Though the boy tells the main story, Coco also has a speaking role via speech bubbles. For example, when Coco is pursuing an insect, the associated speech bubble reads, “I’ll catch you!’ and, as the chicken is devouring the caterpillars, the bubble says, “Yummy! Yummy! Yummy!”, but, after eating them, its immediate utterance is “Not yummy”. Later, when the boy finds the two surviving larvae and Coco also spots them, the chicken’s response is an emphatic “Not yummy! Not yummy!”

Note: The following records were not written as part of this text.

@[simp] theorem addF_frame (s : State) (f : Frame) :
    ((addF s f).2).tm = s.tm ∧ ((addF s f).2).regs = s.regs ∧ ((addF s f).2).eff = s.eff ∧
    ((addF s f).2).latch = s.latch ∧ ((addF s f).2).reply = s.reply ∧ ((addF s f).2).out = s.out ∧
    ((addF s f).2).freeIx = s.freeIx ∧ ((addF s f).2).flt = s.flt ∧ ((addF s f).2).cnt = s.cnt ∧
    ((addF s f).2).lanes = s.lanes ∧ ((addF s f).2).ports = s.ports ∧ ((addF s f).2).slots = s.slots ∧
    ((addF s f).2).slotsInternal = s.slotsInternal ∧ ((addF s f).2).core = s.core ∧ ((addF s f).2).tmg = s.tmg ∧
    ((addF s f).2).arb = s.arb ∧ ((addF s f).2).ev = s.ev ∧ ((addF s f).2).sl = s.sl ∧ ((addF s f).2).md = s.md ∧
    ((addF s f).2).ref = s.ref ∧ ((addF s f).2).framers = s.framers ∧ ((addF s f).2).cls = s.cls ∧
    ((addF s f).2).fl = s.fl ∧ ((addF s f).2).hbm = s.hbm ∧ ((addF s f).2).dsp = s.dsp ∧
    ((addF s f).2).cores = s.cores ∧ ((addF s f).2).boot = s.boot ∧ ((addF s f).2).elec = s.elec ∧
    ((addF s f).2).sky = s.sky ∧ ((addF s f).2).fuse = s.fuse ∧ ((addF s f).2).pending = s.pending :=
  ⟨rfl, rfl, rfl, rfl, rfl, rfl, rfl, rfl, rfl, rfl, rfl, rfl, rfl, rfl, rfl, rfl, rfl, rfl, rfl, rfl, rfl, rfl,
    rfl, rfl, rfl, rfl, rfl, rfl, rfl, rfl, rfl⟩

@[simp] theorem setFr_frame (s : State) (f : Nat) (v : FramerSt) :
    (setFr s f v).tm = s.tm ∧ (setFr s f v).regs = s.regs ∧ (setFr s f v).eff = s.eff ∧
    (setFr s f v).latch = s.latch ∧ (setFr s f v).reply = s.reply ∧ (setFr s f v).out = s.out ∧
    (setFr s f v).freeIx = s.freeIx ∧ (setFr s f v).flt = s.flt ∧ (setFr s f v).cnt = s.cnt ∧
    (setFr s f v).lanes = s.lanes ∧ (setFr s f v).ports = s.ports ∧ (setFr s f v).frames = s.frames ∧
    (setFr s f v).nextFrame = s.nextFrame ∧ (setFr s f v).slots = s.slots ∧
    (setFr s f v).slotsInternal = s.slotsInternal ∧ (setFr s f v).core = s.core ∧ (setFr s f v).tmg = s.tmg ∧
    (setFr s f v).arb = s.arb ∧ (setFr s f v).ev = s.ev ∧ (setFr s f v).sl = s.sl ∧ (setFr s f v).md = s.md ∧
    (setFr s f v).ref = s.ref ∧ (setFr s f v).cls = s.cls ∧ (setFr s f v).fl = s.fl ∧ (setFr s f v).hbm = s.hbm ∧
    (setFr s f v).dsp = s.dsp ∧ (setFr s f v).cores = s.cores ∧ (setFr s f v).boot = s.boot ∧
    (setFr s f v).elec = s.elec ∧ (setFr s f v).sky = s.sky ∧ (setFr s f v).fuse = s.fuse ∧
    (setFr s f v).pending = s.pending :=
  ⟨rfl, rfl, rfl, rfl, rfl, rfl, rfl, rfl, rfl, rfl, rfl, rfl, rfl, rfl, rfl, rfl, rfl, rfl, rfl, rfl, rfl, rfl,
    rfl, rfl, rfl, rfl, rfl, rfl, rfl, rfl, rfl, rfl⟩

@[simp] theorem setInst_frame (s : State) (f i : Nat) (v : FlexO) :
    (setInst s f i v).tm = s.tm ∧ (setInst s f i v).regs = s.regs ∧ (setInst s f i v).eff = s.eff ∧
    (setInst s f i v).latch = s.latch ∧ (setInst s f i v).reply = s.reply ∧ (setInst s f i v).out = s.out ∧
    (setInst s f i v).freeIx = s.freeIx ∧ (setInst s f i v).flt = s.flt ∧ (setInst s f i v).cnt = s.cnt ∧
    (setInst s f i v).lanes = s.lanes ∧ (setInst s f i v).ports = s.ports ∧ (setInst s f i v).frames = s.frames ∧
    (setInst s f i v).nextFrame = s.nextFrame ∧ (setInst s f i v).slots = s.slots ∧
    (setInst s f i v).slotsInternal = s.slotsInternal ∧ (setInst s f i v).core = s.core ∧
    (setInst s f i v).tmg = s.tmg ∧ (setInst s f i v).arb = s.arb ∧ (setInst s f i v).ev = s.ev ∧
    (setInst s f i v).sl = s.sl ∧ (setInst s f i v).md = s.md ∧ (setInst s f i v).ref = s.ref ∧
    (setInst s f i v).cls = s.cls ∧ (setInst s f i v).fl = s.fl ∧ (setInst s f i v).hbm = s.hbm ∧
    (setInst s f i v).dsp = s.dsp ∧ (setInst s f i v).cores = s.cores ∧ (setInst s f i v).boot = s.boot ∧
    (setInst s f i v).elec = s.elec ∧ (setInst s f i v).sky = s.sky ∧ (setInst s f i v).fuse = s.fuse ∧
    (setInst s f i v).pending = s.pending := by
  simp [setInst]

@[simp] theorem setRef_frame (s : State) (r : RefSt) :
    (setRef s r).tm = s.tm ∧ (setRef s r).regs = s.regs ∧ (setRef s r).eff = s.eff ∧ (setRef s r).latch = s.latch ∧
    (setRef s r).reply = s.reply ∧ (setRef s r).out = s.out ∧ (setRef s r).freeIx = s.freeIx ∧
    (setRef s r).flt = s.flt ∧ (setRef s r).cnt = s.cnt ∧ (setRef s r).lanes = s.lanes ∧
    (setRef s r).ports = s.ports ∧ (setRef s r).frames = s.frames ∧ (setRef s r).nextFrame = s.nextFrame ∧
    (setRef s r).slots = s.slots ∧ (setRef s r).slotsInternal = s.slotsInternal ∧ (setRef s r).core = s.core ∧
    (setRef s r).tmg = s.tmg ∧ (setRef s r).arb = s.arb ∧ (setRef s r).ev = s.ev ∧ (setRef s r).sl = s.sl ∧
    (setRef s r).md = s.md ∧ (setRef s r).framers = s.framers ∧ (setRef s r).cls = s.cls ∧ (setRef s r).fl = s.fl ∧
    (setRef s r).hbm = s.hbm ∧ (setRef s r).dsp = s.dsp ∧ (setRef s r).cores = s.cores ∧ (setRef s r).boot = s.boot ∧
    (setRef s r).elec = s.elec ∧ (setRef s r).sky = s.sky ∧ (setRef s r).fuse = s.fuse ∧
    (setRef s r).pending = s.pending :=
  ⟨rfl, rfl, rfl, rfl, rfl, rfl, rfl, rfl, rfl, rfl, rfl, rfl, rfl, rfl, rfl, rfl, rfl, rfl, rfl, rfl, rfl, rfl,
    rfl, rfl, rfl, rfl, rfl, rfl, rfl, rfl, rfl, rfl⟩

@[simp] theorem setFreq_frame (s : State) (b : Bool) (f : FreqSt) :
    (setFreq s b f).tm = s.tm ∧ (setFreq s b f).regs = s.regs ∧ (setFreq s b f).eff = s.eff ∧
    (setFreq s b f).latch = s.latch ∧ (setFreq s b f).reply = s.reply ∧ (setFreq s b f).out = s.out ∧
    (setFreq s b f).freeIx = s.freeIx ∧ (setFreq s b f).flt = s.flt ∧ (setFreq s b f).cnt = s.cnt ∧
    (setFreq s b f).lanes = s.lanes ∧ (setFreq s b f).ports = s.ports ∧ (setFreq s b f).frames = s.frames ∧
    (setFreq s b f).nextFrame = s.nextFrame ∧ (setFreq s b f).slots = s.slots ∧
    (setFreq s b f).slotsInternal = s.slotsInternal ∧ (setFreq s b f).core = s.core ∧ (setFreq s b f).tmg = s.tmg ∧
    (setFreq s b f).arb = s.arb ∧ (setFreq s b f).ev = s.ev ∧ (setFreq s b f).sl = s.sl ∧ (setFreq s b f).md = s.md ∧
    (setFreq s b f).framers = s.framers ∧ (setFreq s b f).cls = s.cls ∧ (setFreq s b f).fl = s.fl ∧
    (setFreq s b f).hbm = s.hbm ∧ (setFreq s b f).dsp = s.dsp ∧ (setFreq s b f).cores = s.cores ∧
    (setFreq s b f).boot = s.boot ∧ (setFreq s b f).elec = s.elec ∧ (setFreq s b f).sky = s.sky ∧
    (setFreq s b f).fuse = s.fuse ∧ (setFreq s b f).pending = s.pending :=
  ⟨rfl, rfl, rfl, rfl, rfl, rfl, rfl, rfl, rfl, rfl, rfl, rfl, rfl, rfl, rfl, rfl, rfl, rfl, rfl, rfl, rfl, rfl,
    rfl, rfl, rfl, rfl, rfl, rfl, rfl, rfl, rfl, rfl⟩

@[simp] theorem setPtp_frame (s : State) (b : Bool) (p : PtpSt) :
    (setPtp s b p).tm = s.tm ∧ (setPtp s b p).regs = s.regs ∧ (setPtp s b p).eff = s.eff ∧
    (setPtp s b p).latch = s.latch ∧ (setPtp s b p).reply = s.reply ∧ (setPtp s b p).out = s.out ∧
    (setPtp s b p).freeIx = s.freeIx ∧ (setPtp s b p).flt = s.flt ∧ (setPtp s b p).cnt = s.cnt ∧
    (setPtp s b p).lanes = s.lanes ∧ (setPtp s b p).ports = s.ports ∧ (setPtp s b p).frames = s.frames ∧
    (setPtp s b p).nextFrame = s.nextFrame ∧ (setPtp s b p).slots = s.slots ∧
    (setPtp s b p).slotsInternal = s.slotsInternal ∧ (setPtp s b p).core = s.core ∧ (setPtp s b p).tmg = s.tmg ∧
    (setPtp s b p).arb = s.arb ∧ (setPtp s b p).ev = s.ev ∧ (setPtp s b p).sl = s.sl ∧ (setPtp s b p).md = s.md ∧
    (setPtp s b p).framers = s.framers ∧ (setPtp s b p).cls = s.cls ∧ (setPtp s b p).fl = s.fl ∧
    (setPtp s b p).hbm = s.hbm ∧ (setPtp s b p).dsp = s.dsp ∧ (setPtp s b p).cores = s.cores ∧
    (setPtp s b p).boot = s.boot ∧ (setPtp s b p).elec = s.elec ∧ (setPtp s b p).sky = s.sky ∧
    (setPtp s b p).fuse = s.fuse ∧ (setPtp s b p).pending = s.pending :=
  ⟨rfl, rfl, rfl, rfl, rfl, rfl, rfl, rfl, rfl, rfl, rfl, rfl, rfl, rfl, rfl, rfl, rfl, rfl, rfl, rfl, rfl, rfl,
    rfl, rfl, rfl, rfl, rfl, rfl, rfl, rfl, rfl, rfl⟩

Valério’s collage illustrations are simply outstanding, and they begin and end with the book’s endpapers, the opening one featuring six caterpillars munching on the leaves of a plant, and the closing one highlighting a pair of chrysalises hanging above some chewed-upon leaves. Particularly effective are the spreads that capture Coco’s almost frenzied eating of the four caterpillar and those that show the two Monarchs hatching, their wings not yet inflated, followed by the Monarchs being portrayed in all their colourful glory.
Readers who enjoyed Coco and the Caterpillars could be directed to another related Valério title, My Book of Butterflies (www.cmreviews.ca/node/2434)
Dave Jenkinson, CM’s editor, lives in Winnipeg, Manitoba, where he, too, found Monarch larvae on the milkweed plants he had added to his garden. Alas, the next morning, the larvae were gone, and somewhere in the neighborhood there must have been a sick bird or two.